### EXERCISE DIRECTIONS
Please copy out every line in the records below that includes the word "decodeWord".

### DATASET CONTENT
theorem witness_DecodeInvertsEncode : (Instr.jpV0 2 0x220).wellFormed = true := by decide
theorem witness_EncodeInvertsDecode : decodeWord 0xBFFF = .ok (.jpV0 0xF 0xFFF) := by decide
theorem witness_FamiliesSelectOnTheirFields :
    (0x00E0 : Word).toNat / 4096 = 0 ∧ (0x5FF0 : Word).toNat / 4096 = 5 ∧
    (0x9FF0 : Word).toNat / 4096 = 9 ∧ (0x8FFE : Word).toNat / 4096 = 8 ∧
    (0xEFA1 : Word).toNat / 4096 = 14 ∧ (0xFF65 : Word).toNat / 4096 = 15 ∧
    (0xDFFF : Word).toNat / 4096 ∈ [1, 2, 3, 4, 6, 7, 10, 11, 12, 13] ∧
    State.reset.fetchWord = 0x0000 ∧ decodeWord 0x0000 = .error (.family0 0x0000) := by decide
theorem witness_StepRunsDecodedInstruction :
    dueState.halted = false ∧ dueState.inFrame = true ∧
    dueState.cycleInFrame < dueState.cfg.cyclesPerFrame ∧
    decode [dueState.memRead dueState.pc, dueState.memRead (dueState.pc + 1)] =
      .ok (.ldByte 0xA 0x9C, []) := by decide
theorem witness_InvalidWordOnlyAdvancesPc :
    ∀ i, decodeWord State.reset.fetchWord ≠ .ok i := by
  have h : decodeWord State.reset.fetchWord = .error (.family0 0x0000) := by decide
  simp [h]
theorem witness_OutcomesOfInstructions :
    answers (exec (.call 0x400) (State.reset.setStack (.replicate 16 0) 16))
      (fun t => t.out.isError) = true ∧
    answers (exec .ret State.reset) (fun t => t.out.isError) = true ∧
    answers (exec (.ldVxK 5) State.reset) (fun t => t.out.isAwait) = true ∧
    answers (exec (.drw 0 1 1) { State.reset with cycleInFrame := 1 })
      (fun t => t.out.isAwait) = true := by decide
theorem witness_InstructionsWriteOnlyTheirState :
    answers (exec (.addReg VF 1) (withV VF 0xFF 1 1)) (fun t => t.getV VF == 1) = true := by decide
theorem witness_CanonicalMemoriesAreDeterminedByReads :
    Memory.wf Config.conventionalFont [(0x050, 1), (0xFFF, 5)] := by decide
theorem witness_StepBetweenFramesStartsAFrame :
    State.reset.halted = false ∧ State.reset.inFrame = false ∧ State.reset.keysIn = [] ∧
    (State.reset.announceKeys (snapshot [3])).keysIn = [snapshot [3]] ∧
    ({ dueState with cycleInFrame := 10 } : State).cfg.cyclesPerFrame ≤ 10 := by decide
theorem witness_FrameStartReportsTheLowestKeyEdge :
    (frameStart { State.reset.announceKeys (snapshot []) with keys := snapshot [15] }).frameEdge =
      some 15 ∧
    (frameStart (State.reset.announceKeys (snapshot [15]))).frameEdge = none := by decide
theorem witness_OutcomeDecidesWhatFollowsACycle :
    (dueState.halted = false ∧ dueState.inFrame = true ∧
      dueState.cycleInFrame < dueState.cfg.cyclesPerFrame ∧
      answers (cycle dueState) (fun t => t.out == .ok) = true) ∧
    answers (cycle (State.reset.withFetchWord 16 0x0000))
      (fun t => t.out.isError && t.cfg.onError == .halt) = true ∧
    answers (cycle (State.reset.withFetchWord 16 0xF50A)) (fun t => t.out.isAwait) = true ∧
    answers (cycle ({ State.reset with cfg := { Config.defaults with onError := .goOn } }.withFetchWord
        16 0x0000)) (fun t => t.out.isError && t.cfg.onError == .goOn) = true := by decide
theorem witness_HaltedMachineKeepsItsState :
    ({ State.reset with halted := true } : State).halted = true := by decide
theorem witness_FrameIsTheRunOfItsSteps :
    State.reset.cfg.legal ∧ State.reset.halted = false ∧ State.reset.inFrame = false := by decide
theorem witness_EveryStepKeepsTheInvariant :
    Inv dueState ∧ answers (step dueState) (fun t => t.getV 0xA == 0x9C) = true := by
  refine ⟨⟨?_, ?_, ?_, ?_, ?_, ?_, ?_⟩, ?_⟩ <;> decide
theorem witness_LoadedMachineMeetsTheInvariant :
    Config.defaults.legal ∧ ([0x12, 0x00] : List Byte).length ≤ 3584 := by decide
theorem witness_NoStepChangesTheConfiguration : step State.reset = .next (frameStart State.reset) := by
  rfl
theorem witness_ResetLeavesTheStatedValues : ∃ s, dueState.hostReset = State.hostReset s :=
  ⟨dueState, rfl⟩
theorem witness_LoadCopiesTheImage :
    State.reset.running = false ∧
    (List.replicate 3584 (0 : Byte)).length ≤ 3584 ∧ 0 < (List.replicate 3584 (0 : Byte)).length ∧
    (0x1FF : Word).toNat % 4096 < 0x200 ∧
    0x200 + ([0x12] : List Byte).length ≤ (0x201 : Word).toNat % 4096 := by
  refine ⟨rfl, List.length_replicate.le, ?_, by decide, by decide⟩
  rw [List.length_replicate]
  decide
theorem witness_LoadRefusesAnOverlongImage : 3584 < (List.replicate 3585 (0 : Byte)).length := by
  rw [List.length_replicate]
  decide
theorem witness_LoadIsRefusedDuringARun :
    dueState.running = true ∧ (frameStart State.reset).running = true ∧
    ([0x12, 0x00] : List Byte).length ≤ 3584 := by decide
/-- The first step after reset begins the run (R149), and a load is refused from there on (R56, U15). -/
theorem test_load_R56 :
    answers (State.reset.load [0x12, 0x00]) (fun t => t.fetchWord == 0x1200) = true ∧
    (frameStart State.reset).load [0x12, 0x00] = .refused .loadDuringRun :=
  ⟨by decide, rfl⟩
theorem witness_RetPopsTheReturnAddress :
    0 < (State.reset.setStack (.replicate 16 0) 16).sp.val ∧ State.reset.sp.val = 0 := by decide
theorem witness_CallPushesTheReturnAddress :
    (State.reset.setStack (.replicate 16 0) 15).sp.val < 16 ∧
    (State.reset.setStack (.replicate 16 0) 16).sp.val = 16 := by decide
theorem witness_RetUndoesCall :
    (State.reset.setStack (.replicate 16 0) 15).sp.val < 16 ∧
    answers (exec (.call 0x400) (State.reset.setStack (.replicate 16 0) 15))
      (fun t => (t.setPc 0x500).sp == t.sp && (t.setPc 0x500).stack == t.stack) = true := by decide
theorem witness_RegisterSkipsCompareTwoRegisters : (0xF : Nibble) ≠ 0 := by decide
theorem witness_JpV0AddsTheOffsetRegister : (Instr.jpV0 0xF 0xFFF).wellFormed = true := by decide
theorem witness_RndMasksOneDraw :
    (State.reset.announceRand 0xA7).randIn = 0xA7 :: [] ∧ State.reset.randIn = [] := by decide
theorem witness_LogicWritesResultThenClearsVf :
    (0x0E : Byte) = (withV 1 0x0C 2 0x0A).getV 1 ||| (withV 1 0x0C 2 0x0A).getV 2 := by decide
theorem witness_SubtractionWritesDifferenceThenNoBorrow :
    (withV 1 5 2 7).getV 1 = 5 ∧ (withV 1 5 2 7).getV 2 = 7 := by decide
theorem witness_ShiftsWriteResultThenBitOut :
    0x0C = (if State.reset.cfg.qcfg.getLsbD 0 then (withV 1 5 2 0x0C).getV 1
      else (withV 1 5 2 0x0C).getV 2).toNat := by decide
theorem witness_DrwTogglesExactlyTheSprite :
    (State.reset.cfg.qcfg.getLsbD 4 = true → State.reset.cycleInFrame = 0) ∧
    ((withQ 0 { State.reset with cycleInFrame := 3 }).cfg.qcfg.getLsbD 4 = true →
      (withQ 0 { State.reset with cycleInFrame := 3 }).cycleInFrame = 0) := by decide
theorem witness_DrwWaitsForTheNextFrame :
    State.reset.cfg.qcfg.getLsbD 4 = true ∧
    ({ State.reset with cycleInFrame := 1 } : State).cycleInFrame ≠ 0 := by decide
theorem witness_DrawingTwiceRestoresTheDisplay :
    (0 : Reg) ≠ VF ∧ (0xE : Reg) ≠ VF ∧
    (State.reset.cfg.qcfg.getLsbD 4 = true → State.reset.cycleInFrame = 0) := by decide
theorem witness_KeySkipsTestTheSnapshot :
    (5 : Key).val = ((State.reset.setV 3 0x15).getV 3).toNat % 16 := by decide
theorem witness_LdVxKStoresTheEdgeOrWaits :
    ({ State.reset with frameEdge := some 15 } : State).frameEdge = some 15 ∧
    State.reset.frameEdge = none := by decide
theorem witness_BulkLoadUndoesBulkStore :
    answers (exec (.storeRegs 2) (State.reset.setI 0xFFF))
      (fun t => (t.setI 0xFFF).mem == t.mem && (t.setI 0xFFF).cfg == t.cfg &&
        (t.setI 0xFFF).i == (State.reset.setI 0xFFF).i) = true := by decide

### RESPONSE AREA
theorem witness_EncodeInvertsDecode : decodeWord 0xBFFF = .ok (.jpV0 0xF 0xFFF) := by decide
    State.reset.fetchWord = 0x0000 ∧ decodeWord 0x0000 = .error (.family0 0x0000) := by decide
    ∀ i, decodeWord State.reset.fetchWord ≠ .ok i := by
  have h : decodeWord State.reset.fetchWord = .error (.family0 0x0000) := by decide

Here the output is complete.